The script and tricks in the ODF scripting section of this website show how to create office-ready texts, presentations and spreadsheets automatically, in the OpenDocument format, which is a worldwide standards. This is all many people need to work today. Sometimes, however, it’s still necessary to either print those documents, or exchange them to somebody in other formats, like PDF or those of the older releases of Microsoft Office (newer releases of this program are already partially compatible with OpenDocument through free plugins, so if your partners have those versions they should really use those plugins, instead of bothering you with requests for drug-like, legacy file formats, but that’s another story).
Of course, if you only need to print or convert to other formats only once in a while there’s no reason to not do it from OpenOffice.
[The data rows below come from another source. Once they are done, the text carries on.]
/-- Settles O57: each of the three holds of what the reset step and the issue steps leave, and a loop step keeps it. -/
theorem stepKeepsLoopInvariants : Obligations.StepKeepsLoopInvariants := by
  intro s t hstep
  obtain rfl | rfl | ⟨-, i, u, he, rfl⟩ | ⟨hp, keyHeld, keyReady, rfl⟩ := step_effects hstep
  · exact ⟨fun _ => (initGate_blockReset s).advanceInputs, fun _ => (freshTables_blockReset s).advanceInputs,
      fun _ => (sweepRegs_blockReset s).advanceInputs⟩
  · exact ⟨InitGate.advanceInputs, FreshTables.advanceInputs, SweepRegs.advanceInputs⟩
  · exact ⟨fun h => (h.acceptCommand.of_issueEffect he).advanceInputs,
      fun _ => (freshTables_of_issueEffect he).advanceInputs, fun _ => (sweepRegs_of_issueEffect he).advanceInputs⟩
  · exact ⟨fun h => (h.runPhase hp keyHeld keyReady).advanceInputs,
      fun h => (h.runPhase keyHeld keyReady).advanceInputs, fun h => (h.runPhase keyHeld keyReady).advanceInputs⟩

/-- Settles O53: in each of the four cases of the enabled step. -/
theorem everyStepAnswersNext : Obligations.EveryStepAnswersNext := by
  intro s
  obtain ⟨hreset, hwait, hissue, hrun⟩ := stepTakesTheEnabledStep s
  cases hrst : s.env.pins.rst with
  | true => exact ⟨_, hreset hrst⟩
  | false =>
    by_cases hp : s.phase = .idle
    · cases hcmd : s.env.pins.cmdValid with
      | true =>
        obtain ⟨t, -, ht⟩ := hissue hrst hp hcmd
        exact ⟨_, ht⟩
      | false => exact ⟨_, hwait hrst hp hcmd⟩
    · exact ⟨_, hrun hrst hp⟩

/-- Settles O56, by induction on the length of the run: its first step answers a state of the invariants. -/
theorem everyRunIsSafe : Obligations.EveryRunIsSafe := by
  intro n
  induction n with
  | zero => exact fun s h => safeRun_zero h
  | succ n ih =>
    intro s h
    obtain ⟨t, ht⟩ := everyStepAnswersNext s
    exact safeRun_succ ht (ih t (stepKeepsInv s t h ht))

/-- Settles O55: the power-on state is a block reset's; its trace, its FM table and the chip have their own lemmas. -/
theorem invariantsAtReset : Obligations.InvariantsAtReset := by
  refine ⟨?_, ?_, ?_, ?_, linesFollowTrace_reset, offsetsBounded_reset, chipAgrees_reset⟩ <;> rw [reset_eq_blockReset]
  · exact inv_blockReset _
  · exact initGate_blockReset _
  · exact freshTables_blockReset _
  · exact sweepRegs_blockReset _

end Sys2Proof.Proofs
end

section
/-! PROOFS. The fold and the tuning word over the domain (R101 to R105), and the chip's output for it (R110). -/

namespace Sys2Proof.Machine

section
variable {f g : Int}

theorem fold_of_le (h : f ≤ 62500000) : fold f = f := if_neg (not_lt.mpr h)

theorem fold_of_gt (h : 62500000 < f) : fold f = 125000000 - f := if_pos h

/-- A frequency and its mirror image at 62,500,000 fold to one (R105). -/
theorem fold_mirror (f : Int) : fold (125000000 - f) = fold f := by
  obtain h | rfl | h := lt_trichotomy f 62500000
  · rw [fold_of_gt (by omega), fold_of_le h.le]
    omega
  · rfl
  · rw [fold_of_le (by omega), fold_of_gt h]

/-- The fold reaches its top at one frequency only. -/
theorem fold_eq_top_iff : fold f = 62500000 ↔ f = 62500000 := by
  obtain h | h := le_or_gt f 62500000
  · rw [fold_of_le h]
  · rw [fold_of_gt h]
    omega

/-- The direct range lies in the domain (R104). -/
theorem inDomain_of_direct (hlo : 0 ≤ f) (hhi : f ≤ 62500000) : inDomain f := ⟨hlo, hhi.trans (by decide)⟩

/-- So does the range above the fold (R104). -/
theorem inDomain_of_folded (hlo : 62500000 < f) (hhi : f ≤ 125000000) : inDomain f := ⟨by omega, hhi⟩

/-- The mirror image of a frequency of the domain is in the domain (R105). -/
theorem inDomain_mirror (h : inDomain f) : inDomain (125000000 - f) := by
  simp only [inDomain, Config.fRef] at h ⊢
  omega

/-- The tuning word depends on the folded frequency alone (R101). -/
theorem tuningWord_eq_of_fold_eq (hf : inDomain f) (hg : inDomain g) (h : fold f = fold g) :
    tuningWord f = tuningWord g := by
  rw [tuningWord_of_inDomain hf, tuningWord_of_inDomain hg, h]

/-- The tuning word grows with the folded frequency (R104). -/
theorem tuningWord_le_of_fold_le (hf : inDomain f) (hg : inDomain g) (h : fold f ≤ fold g) :
    (tuningWord f).toNat ≤ (tuningWord g).toNat := by
  have hfw := tuningWord_toNat hf
  have hgw := tuningWord_toNat hg
  omega

/-- The tuning word reaches 2^31 where the fold reaches its top. -/
theorem tuningWord_eq_top_iff (hf : inDomain f) : (tuningWord f).toNat = 2147483648 ↔ fold f = 62500000 := by
  have hw := tuningWord_toNat hf
  obtain ⟨-, hhi⟩ := fold_bounds hf
  omega

/-- The tuning word is the last one whose frequency in the scale of R110 does not pass the folded frequency. -/
theorem tuningWord_floor (hf : inDomain f) :
    ((tuningWord f).toNat : Int) * 125000000 ≤ fold f * 4294967296 ∧
      fold f * 4294967296 < ((tuningWord f).toNat + 1) * 125000000 := by
  have hw := tuningWord_toNat hf
  omega

/-- The chip's output for a tuning word is at most the folded frequency, and less than one step below it (R110). -/
theorem outputFrequency_tuningWord_bounds (hf : inDomain f) :
    outputFrequency (tuningWord f) ≤ fold f ∧
      (fold f : Rat) < outputFrequency (tuningWord f) + 125000000 / 4294967296 := by
  obtain ⟨hlo, hhi⟩ := tuningWord_floor hf
  have hlo' : ((tuningWord f).toNat : Rat) * 125000000 ≤ fold f * 4294967296 := by exact_mod_cast hlo
  have hhi' : (fold f : Rat) * 4294967296 < ((tuningWord f).toNat + 1) * 125000000 := by exact_mod_cast hhi
  rw [outputFrequency, ← add_div, div_le_iff₀ (by norm_num), lt_div_iff₀ (by norm_num)]
  exact ⟨hlo', by linarith⟩
end

end Sys2Proof.Machine
end

section
/-! PROOFS. The ramp value over its step, and its accumulator form (R183, R185). -/

namespace Sys2Proof.Machine

open Sys2Proof.Safety

theorem rampValue_mono (low span : Word) {j k : Nat} (h : j ≤ k) : rampValue low span j ≤ rampValue low span k := by
  have hdiv : j * span.toNat / 256 ≤ k * span.toNat / 256 := Nat.div_le_div_right (Nat.mul_le_mul_right _ h)
  rw [rampValue_eq, rampValue_eq]
  omega

/-- Through step 255 a ramp of a nonzero span does not reach the high endpoint (R185). -/
theorem rampValue_lt_top (low : Word) {span : Word} {k : Nat} (hk : k ≤ 255) (hspan : 0 < span.toNat) :
    rampValue low span k < low.toInt + span.toNat := by
  have hdiv : k * span.toNat / 256 < span.toNat :=
    Nat.div_lt_of_lt_mul (Nat.mul_lt_mul_of_pos_right (Nat.lt_succ_of_le hk) hspan)
  rw [rampValue_eq]
  omega

/-- The accumulator holds the quotient and the remainder of `k * span` by 256: the carried remainder loses nothing. -/
theorem rampAccumulator_eq (span k : Nat) : rampAccumulator span k = (k * span / 256, k * span % 256) := by
  induction k with
  | zero => simp [rampAccumulator]
  | succ k ih =>
    simp only [rampAccumulator, ih, Nat.succ_mul, Prod.mk.injEq]
    omega

end Sys2Proof.Machine
end

section
/-! PROOFS. The obligations on the tuning word and the ramp value. -/

namespace Sys2Proof.Proofs

open Sys2Proof.Machine Sys2Proof.Safety

/-- Settles O12: the tuning word follows the folded frequency, which rises to 62,500,000 and falls above it. -/
theorem tuningWordRisesThenFalls : Obligations.TuningWordRisesThenFalls := by
  refine ⟨fun f hlo hhi => ?_, fun f g hlo hle hhi => ?_, fun f g hlo hle hhi => ?_, fun f hlo hhi => ?_⟩
  · rw [tuningWord_toNat (inDomain_of_direct hlo hhi), fold_of_le hhi]
    rfl
  · apply tuningWord_le_of_fold_le (inDomain_of_direct hlo (hle.trans hhi)) (inDomain_of_direct (hlo.trans hle) hhi)
    rwa [fold_of_le (hle.trans hhi), fold_of_le hhi]
  · apply tuningWord_le_of_fold_le (inDomain_of_folded (hlo.trans_le hle) hhi) (inDomain_of_folded hlo (hle.trans hhi))
    rw [fold_of_gt hlo, fold_of_gt (hlo.trans_le hle)]
    omega
  · exact (tuningWord_eq_top_iff ⟨hlo, hhi⟩).trans fold_eq_top_iff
The simple tricks explained below, however, are a life-saver when you need to do this many times, and of course you’d like your computer to do it for you while you have a coffee or something.
On Linux systems it is easy to do all this, and even send the converted files via email, automatically. Let’s assume that you have an OpenDocument text, spreadsheet or presentation already sitting in some folder, waiting to be processed.
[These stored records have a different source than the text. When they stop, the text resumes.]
-- ==== Sys2Proof/Config.lean ====
section
/-! DEFINITION. The synthesis parameters of `00_scope.md` R7, which do not change after synthesis
(`10_state.md` R57), with the default values that R7 gives. The one parameter that is a function, the sine generator SINTURN, is named by data
(`SineChoice`), so that a configuration is plain data. The number of units of a kind is the length of that kind's list. The
free values of the model stand here too, as opaque constants. -/

namespace Sys2Proof

/-- The three values of `AP_FORM` (`43_allpass.md` R156, R157, R162). -/
inductive ApForm where
  | outFirst
  | inFirst
  | asWritten
deriving DecidableEq, Repr

/-- `RAMP_TC_MS[u]` (`00_scope.md` R7). -/
structure RampParams where
  tcMs : Word
deriving DecidableEq, Repr

/-- `DL_DEPTH[u]` (`00_scope.md` R7). -/
structure DLParams where
  depth : Nat
deriving DecidableEq, Repr

/-- `AP_DEPTH[u]`, `AP_GMAX[u]`, `AP_FORM[u]` (`00_scope.md` R7). -/
structure APParams where
  depth : Nat
  gmax : Word
  form : ApForm
deriving DecidableEq, Repr

/-- `LI_TC_MS[u]` (`00_scope.md` R7). -/
structure LIParams where
  tcMs : Word
deriving DecidableEq, Repr

/-- `LFO_DEPTH_TC_MS[u]`, `LFO_OFFSET_TC_MS[u]` (`00_scope.md` R7). -/
structure LFOParams where
  depthTcMs : Word
  offsetTcMs : Word
deriving DecidableEq, Repr

/-- `GPS_DEPTH[u]` (`00_scope.md` R7). -/
structure GPSParams where
  depth : Nat
deriving DecidableEq, Repr

/-- Which `SINTURN` an implementation was synthesized with (`00_scope.md` R7, `93_implementation_defined.md` U7): one of
the generators that the spec leaves open, by number (log 7), or the one instance that U7 states, the correctly rounded
sine. -/
inductive SineChoice where
  | free (n : Nat)
  | rounded
deriving DecidableEq, Repr

/-- The parameters of one implementation (`00_scope.md` R7). `N_RAMP` is the length of `ramp`, and so on. -/
structure Config where
  ramp : List RampParams
  dl : List DLParams
  ap : List APParams
  li : List LIParams
  lfo : List LFOParams
  gps : List GPSParams
  /-- `FS_MAX`, the largest sample rate a unit stores. -/
  fsMax : Rat
  /-- `SINTURN`, the sine generator. -/
  sine : SineChoice
  /-- `SIN_TOL`, the largest absolute error of `SINTURN`. -/
  sinTol : Rat
deriving DecidableEq, Repr

/-- The defaults of `00_scope.md` R7, the values the test vectors use. -/
def Config.default : Config where
  ramp := List.replicate 4 ⟨0x41200000#32⟩
  dl := List.replicate 4 ⟨65536⟩
  ap := List.replicate 4 ⟨65536, 0x3F733333#32, .outFirst⟩
  li := List.replicate 2 ⟨0x41200000#32⟩
  lfo := List.replicate 1 ⟨0x41200000#32, 0x41200000#32⟩
  gps := List.replicate 2 ⟨262144⟩
  fsMax := mkRat 768000 1
  sine := .free 0
  sinTol := mkRat 1 (2 ^ 20)

/-- The value of generator `n` at a phase of `p` / 2^32 turn: a free value (`45_lfo.md` R181, log 7).
`Machine.sinturn` holds it to the properties that R181 gives every implementation. -/
opaque Config.sinturnRaw (n : Nat) (p : Word) : Word

/-- What slot `i` of channel `c` holds in the buffer contents number `n` that a reset leaves: a free value
(`70_reset_and_hazards.md` R242, log 4). -/
opaque Config.unspecifiedWord (n c i : Nat) : Word

end Sys2Proof
end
Both printing and conversion to PDF, HTML or MS Office formats from the command line need OpenOffice to work. In the second case, the reason is that what makes the actual work is one of the OpenOffice macros linked below: when you launch OpenOffice, it executes that macro on the file indicated by the user and then exits. Macros are not needed for printing because OpenOffice has dedicated options for that. Usage of OpenOffice from the command line is explained on the OOo wiki. In a nutshell, this is the correct syntax:
soffice -invisible macro://path-to-macro($FILE)
On some systems, you may need to provide the complete path to the soffice program. The -invisible option is what makes OpenOffice start without a graphical interface. The file to process must be passed as argument ($FILE) to the macro.
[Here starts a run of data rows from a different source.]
-- ==== Sys2Proof/Certificates/Slice0/Obligations.lean ====
section
/-! DEFINITION. The statements for the provers. `Sys2Proof.Claims` holds the words they use, written from the rules of
`spec/` and, where that is possible, not through the model's own functions: a rational floor for a count, a remainder for a
slot, the two lists of records for a unit. A result is stated as an equation `exec i s = .next t` with `t` a record
update of `s`: what the update does not name is unchanged (the frame), and the equation says that the command completes. -/

namespace Sys2Proof.Claims

open Sys2Proof.Machine

/-- `s` with the accepted packet gone and the response (0x00, `r0`, `r1`) added (`30_encoding.md` R90, R95). -/
def answered (r0 r1 : Word) (s : State) : State :=
  { s with inp := s.inp.tail, rspQ := s.rspQ ++ [⟨0x00#8, r0, r1⟩] }

/-- `s` after the fault `code`, whose `ERR` bit is `bit` (`60_exceptions.md` R221, R222). -/
def faulted (code bit : Byte) (s : State) : State :=
  { s with err := s.err ||| bit, inp := s.inp.tail, rspQ := s.rspQ ++ [⟨code, 0x00000000#32, 0x00000000#32⟩] }

/-- The opcodes that `60_exceptions.md` R224 lists as legal. -/
def legalOp (op : Nat) : Prop :=
  op = 0x00 ∨ op = 0x01 ∨ (0x10 ≤ op ∧ op ≤ 0x14) ∨ (0x20 ≤ op ∧ op ≤ 0x25) ∨ (0x30 ≤ op ∧ op ≤ 0x36) ∨
    (0x40 ≤ op ∧ op ≤ 0x43) ∨ (0x50 ≤ op ∧ op ≤ 0x56) ∨ (0x60 ≤ op ∧ op ≤ 0x63)

/-- The must-be-zero mask of a legal opcode: the column fmt of `30_encoding.md` R97 through the masks of R93. -/
def reservedMask (op : Nat) : Word :=
  if op ∈ [0x00, 0x01] then 0x00FFFFFF#32
  else if op ∈ [0x11, 0x41, 0x51, 0x53, 0x54] then 0x0000FFFE#32
  else if op ∈ [0x10, 0x12, 0x21, 0x22, 0x31, 0x32, 0x33, 0x42, 0x50, 0x52, 0x55, 0x61, 0x62] then 0x0000FFFF#32
  else 0x000000FF#32

/-- The instance count of a kind (`00_scope.md` R7). -/
def instances (c : Config) : Kind → Nat
  | .ramp => c.ramp.length
  | .dl => c.dl.length
  | .ap => c.ap.length
  | .li => c.li.length
  | .lfo => c.lfo.length
  | .gps => c.gps.length

/-- The `prepared` bit of a unit, none where there is no such unit. -/
def preparedBit (s : State) : Kind → Nat → Option Bool
  | .ramp, u => s.ramps[u]?.map (·.prepared)
  | .dl, u => s.dls[u]?.map (·.prepared)
  | .ap, u => s.aps[u]?.map (·.prepared)
  | .li, u => s.lis[u]?.map (·.prepared)
  | .lfo, u => s.lfos[u]?.map (·.prepared)
  | .gps, u => s.gpss[u]?.map (·.prepared)

/-- The two states hold the same record for a unit. -/
def sameUnit (s t : State) : Kind → Nat → Prop
  | .ramp, u => s.ramps[u]? = t.ramps[u]?
  | .dl, u => s.dls[u]? = t.dls[u]?
  | .ap, u => s.aps[u]? = t.aps[u]?
  | .li, u => s.lis[u]? = t.lis[u]?
  | .lfo, u => s.lfos[u]? = t.lfos[u]?
  | .gps, u => s.gpss[u]? = t.gpss[u]?

/-- The two states agree on the parameters, on `ERR` and on every unit. -/
def sameMachine (s t : State) : Prop :=
  s.cfg = t.cfg ∧ s.err = t.err ∧ s.ramps = t.ramps ∧ s.dls = t.dls ∧ s.aps = t.aps ∧ s.lis = t.lis ∧
    s.lfos = t.lfos ∧ s.gpss = t.gpss

/-- `rndi(q)` (`00_scope.md` R15). -/
def roundHalfUp (q : Rat) : Int := ⌊q + 1 / 2⌋

/-- `rnd32(q)` of a rational (`00_scope.md` R12), by the model's rounding. -/
def rnd32 (q : Rat) : Word := rndUnits (q.num * 2 ^ 149) q.den

/-- The rational value of a finite binary64 word (`00_scope.md` R11). -/
def val64 (v : Word64) : Rat :=
  let mag : Rat := if dexp v = 0 then dfrac v / 2 ^ 1074 else (2 ^ 52 + dfrac v) * 2 ^ dexp v / 2 ^ 1075
  if v.getLsbD 63 then -mag else mag

/-- The value between `lo` and `hi` nearest to `n` (`00_scope.md` R14). -/
def clampN (n lo hi : Nat) : Nat := min (max n lo) hi

/-- The slot `d` behind the write index `w` of a buffer of `cap` slots (`20_memory.md` R76). -/
def behind (w d cap : Nat) : Nat := (w + cap - d) % cap

/-- The remainder `0 ≤ r < n` of a rational (`46_granular.md` R204). -/
def ratMod (q : Rat) (n : Nat) : Rat := q - n * (⌊q / n⌋ : Rat)

/-- A read position in slots (`10_state.md` R53). -/
def slots (rp : Nat) : Rat := rp / 2 ^ 25

/-- Channel `c` of a pair of words. -/
def pick (a b : Word) (c : Nat) : Word := if c = 0 then a else b

/-- The buffer `m'` is `m` with the words `v c` stored at slot `i` of the channels below `n`. -/
def storedAt (depth : Nat) (m m' : Memory) (n i : Nat) (v : Nat → Word) : Prop :=
  Memory.wf depth m' = true ∧
    ∀ c j, c < 2 → memRead m' c j = if c < n ∧ j = i then v c else memRead m c j

/-- Every slot of the buffer reads +0.0 (`20_memory.md` R87). -/
def cleared (m : Memory) : Prop := ∀ c j, memRead m c j = 0x00000000#32

/-- The delay `D` and the fraction `mf` of a modulated read (`20_memory.md` R81): a modulation that is a NaN or below
+0.0 counts as +0.0, its whole part lengthens the delay, and the sum saturates at `cap - 1` with the fraction +0.0. -/
def modulated (S : DLState) (m : Word) (D : Nat) (mf : Word) : Prop :=
  let m' := if isNaN m = true ∨ flt m 0x00000000#32 = true then 0x00000000#32 else m
  if m' = 0x7F800000#32 ∨ (S.cap : Int) - 1 ≤ S.dly + ⌊fval m'⌋ then D = S.cap - 1 ∧ mf = 0x00000000#32
  else (D : Int) = S.dly + ⌊fval m'⌋ ∧ isFinite mf = true ∧ fsign mf = false ∧ fval mf = fval m' - ⌊fval m'⌋

/-- The word a modulated read returns on channel `c` (`20_memory.md` R81). -/
def interpolated (S : DLState) (c D : Nat) (mf : Word) : Word :=
  lerp (memRead S.mem c (behind S.w D S.cap)) (memRead S.mem c (behind S.w (min (D + 1) (S.cap - 1)) S.cap)) mf

/-- The output `y` and the delay input `v` of an AllPass channel (`43_allpass.md` R156, R157, R162). -/
def apWords (form : ApForm) (g x fb y v : Word) : Prop :=
  match form with
  | .outFirst => y = fadd (fmul g x) fb ∧ v = fsub x (fmul g y)
  | .inFirst => v = fsub x (fmul g fb) ∧ y = fadd (fmul g v) fb
  | .asWritten => y = fadd (fmul g x) fb ∧ v = fsub x (fmul g fb)

/-- A prepared GranularPitchShifter whose two grains stand `2H·r` behind the write index (`46_granular.md` R205). -/
def anchored (G : GPSState) : Prop :=
  slots G.rp.c0 = ratMod ((G.w : Rat) - 2 * G.H * fval G.r) G.N ∧
    slots G.rp.c1 = ratMod ((G.w : Rat) - 2 * G.H * fval G.r) G.N

/-- The word a grain at the position `p` (in slots) reads on channel `c` (`20_memory.md` R85). -/
def grainWord (m : Memory) (N c : Nat) (p : Rat) : Word :=
  lerp (memRead m c ⌊p⌋.toNat) (memRead m c ((⌊p⌋.toNat + 1) % N)) (rnd32 (p - ⌊p⌋))

/-- The first half-grain after PREPARE or CLEAR, played at the ratio with which the grains were anchored: both stand
`2H·r + k·(1 - r)` behind the write index (the proof sketch of `46_granular.md` R208), and before the first step no other
ratio has been requested (log 18). -/
def freshGrains (G : GPSState) : Prop :=
  (∀ g, grainDelay G g = 2 * (G.H : Int) * ratio25 G.r + (G.k : Int) * (2 ^ 25 - ratio25 G.r)) ∧
    (G.k = 0 → G.r = G.rSet)

/-- One `GPS_PROCESS` on the grain counters of a unit: the start of a half-grain and the advance. -/
def grainTurn (G : GPSState) : GPSState := grainAdvance (grainStart G)

/-- The words written out in `30_encoding.md` to `46_granular.md` as examples, with the commands they stand for. -/
def sampleWords : List (Packet × Instr) :=
  [ (⟨0x01000000#32, 7#32, 7#32, 7#32, 7#32⟩, .sysStatus),
    (⟨0x10000000#32, 0#32, 0x408F4000#32, 0#32, 0#32⟩, .rampPrepare 0 0x408F400000000000#64),
    (⟨0x11000000#32, 0x3F800000#32, 0#32, 0#32, 0#32⟩, .rampSetTarget 0 false 0x3F800000#32),
    (⟨0x20000100#32, 10#32, 0#32, 0#32, 0#32⟩, .dlPrepare 0 1 10#32),
    (⟨0x23000100#32, 0x3F800000#32, 0#32, 0#32, 0#32⟩, .dlProcess 0 1 0x3F800000#32 0#32),
    (⟨0x30000100#32, 0#32, 0x408F4000#32, 8#32, 0#32⟩, .apPrepare 0 1 0x408F400000000000#64 8#32),
    (⟨0x41000001#32, 0x3FC00000#32, 0#32, 0#32, 0#32⟩, .liSetCoeff 0 true 0x3FC00000#32),
    (⟨0x56000200#32, 0#32, 0#32, 0#32, 0#32⟩, .lfoNext 0 2),
    (⟨0x60000100#32, 0#32, 0x40E77000#32, 0x41200000#32, 0#32⟩, .gpsPrepare 0 1 0x40E7700000000000#64 0x41200000#32) ]

end Sys2Proof.Claims

open Sys2Proof Sys2Proof.Machine Sys2Proof.Claims

/-! ### Decoding and the step -/

/-- Decode inverts encode on every well-formed command (`30_encoding.md` R92 to R94, R97). -/
def Obligations.DecodeInvertsEncode : Prop :=
  ∀ i : Instr, i.wellFormed = true → decode (encode i) = .ok i

/-- A packet that decodes spells a well-formed command whose own packet has the same `cmd_word`: the word has no bit that
the command does not keep (`30_encoding.md` R98). -/
def Obligations.DecodedCommandKeepsEveryWordBit : Prop :=
  ∀ (p : Packet) (i : Instr), decode p = .ok i → i.wellFormed = true ∧ (encode i).word = p.word

/-- Packets that the spec writes out decode to the commands it says they are. -/
def Obligations.SpecPacketsDecode : Prop :=
  ∀ x ∈ sampleWords, decode x.1 = .ok x.2

/-- A step with a packet that decodes to `i` presented next is `exec` of `i` (`30_encoding.md` R101); the packet leaves
the command channel inside `exec`. -/
def Obligations.StepRunsTheDecodedCommand : Prop :=
  ∀ (s : State) (p : Packet) (rest : List PortEvent) (i : Instr),
    s.inp = .command p :: rest → decode p = .ok i → step s = exec i s

/-- The two other port events and the idle port (`30_encoding.md` R90, `60_exceptions.md` R233). -/
def Obligations.DeliveryAndIdleKeepTheMachine : Prop :=
  ∀ (s : State) (rest : List PortEvent),
    (s.inp = [] → step s = .next s) ∧
    (s.inp = .deliver :: rest → step s = .next { s with inp := rest, rspQ := s.rspQ.tail })

/-- Every accepted packet takes one step to a next state, leaves the channel and gives exactly one response, last in the
queue, of one of the five status codes (`30_encoding.md` R90, R101, `60_exceptions.md` R221). -/
def Obligations.EveryPacketGetsOneResponse : Prop :=
  ∀ (s : State) (p : Packet) (rest : List PortEvent), s.inp = .command p :: rest →
    ∃ (t : State) (r : Response), step s = .next t ∧ t.inp = rest ∧ t.rspQ = s.rspQ ++ [r] ∧ r.status.toNat ≤ 4

/-! ### Faults -/

/-- `60_exceptions.md` R224: ILLEGAL_OP is raised exactly for the opcodes that are not legal, whatever the other fields. -/
def Obligations.IllegalOpIsReported : Prop :=
  ∀ (s : State) (p : Packet) (rest : List PortEvent), s.inp = .command p :: rest →
    (¬ legalOp (p.word.toNat / 2 ^ 24) → step s = .next (faulted 0x01#8 0x01#8 s)) ∧
    (legalOp (p.word.toNat / 2 ^ 24) → decode p ≠ .error .illegalOp)

/-- `60_exceptions.md` R225: RESERVED_FIELD is raised exactly where a legal opcode's must-be-zero mask meets a 1; the
data words play no part. -/
def Obligations.ReservedFieldIsReported : Prop :=
  ∀ (s : State) (p : Packet) (rest : List PortEvent), s.inp = .command p :: rest →
    legalOp (p.word.toNat / 2 ^ 24) →
    (p.word &&& reservedMask (p.word.toNat / 2 ^ 24) ≠ 0#32 → step s = .next (faulted 0x02#8 0x02#8 s)) ∧
    (p.word &&& reservedMask (p.word.toNat / 2 ^ 24) = 0#32 → ∃ i, decode p = .ok i)

/-- `60_exceptions.md` R226: BAD_UNIT is raised exactly where the unit index is not below the instance count of the
command's kind; the system commands have no unit. -/
def Obligations.BadUnitIsReported : Prop :=
  ∀ (s : State) (p : Packet) (rest : List PortEvent) (i : Instr),
    s.inp = .command p :: rest → decode p = .ok i →
    (∀ k u, i.target = some (k, u) → instances s.cfg k ≤ u → step s = .next (faulted 0x03#8 0x04#8 s)) ∧
    (s.inv = true → (∀ k u, i.target = some (k, u) → u < instances s.cfg k) →
      ∀ t, step s = .next t → ∃ r, t.rspQ = s.rspQ ++ [r] ∧ r.status ≠ 0x03#8)

/-- `60_exceptions.md` R227: UNPREPARED is raised exactly where a command marked P meets a unit whose `prepared` bit is
0, and only a reset clears that bit. -/
def Obligations.UnpreparedIsReported : Prop :=
  (∀ (i : Instr) (s : State) (k : Kind) (u : Nat), i.target = some (k, u) → u < instances s.cfg k →
    (i.needsPrepared = true → preparedBit s k u = some false → exec i s = .next (faulted 0x04#8 0x08#8 s)) ∧
    ((i.needsPrepared = false ∨ preparedBit s k u = some true) →
      ∀ t, exec i s = .next t → ∃ r, t.rspQ = s.rspQ ++ [r] ∧ r.status ≠ 0x04#8)) ∧
  (∀ (s t : State) (k : Kind) (u : Nat), step s = .next t → s.inp.head? ≠ some .reset →
    preparedBit s k u = some true → preparedBit t k u = some true)

/-- `60_exceptions.md` R222: a command whose response is not 0 has changed nothing but the `ERR` bit of its code, so that
every later command runs as after a NOP, but for that bit. -/
def Obligations.FaultsArePrecise : Prop :=
  ∀ (s t : State) (p : Packet) (rest : List PortEvent) (r : Response),
    s.inp = .command p :: rest → step s = .next t → t.rspQ = s.rspQ ++ [r] → r.status ≠ 0x00#8 →
    t = faulted r.status (1#8 <<< (r.status.toNat - 1)) s ∧ r.status.toNat ≤ 4 ∧
    (∀ q : Packet, decode q = .ok .nop →
      step { s with inp := .command q :: rest } =
        .next { t with err := s.err, rspQ := s.rspQ ++ [⟨0x00#8, 0x00000000#32, 0x00000000#32⟩] })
The command above is all you need if you are working on a complete Gnu/Linux desktop, that is a system that also has a graphical interface server (called X server). For the record, you can do the same thing in Windows with a batch script like this (taken from an OOoforum thread):
@ECHO OFF "c:program filesOpenOffice.org1.1.4programsoffice" -invisible "macro:///Standard.Module1.ConvertToPDF(%1)"
When you want to work inside a Linux Web or print server, instead, that is on a computer where X was never installed, you need to set up some extra variables before launching OpenOffice, otherwise it won’t start. This is how to do it (the explanation for the extra commands are in the thread in which I found them, which also includes instructions on how to install OpenOffice on a (remote) server:
export PATH=$PATH:/usr/bin/X11 export LANG=en_US export HOME=/var/www xvfb-run -a /usr/bin/soffice -invisible macro://path-to-macro($FILE)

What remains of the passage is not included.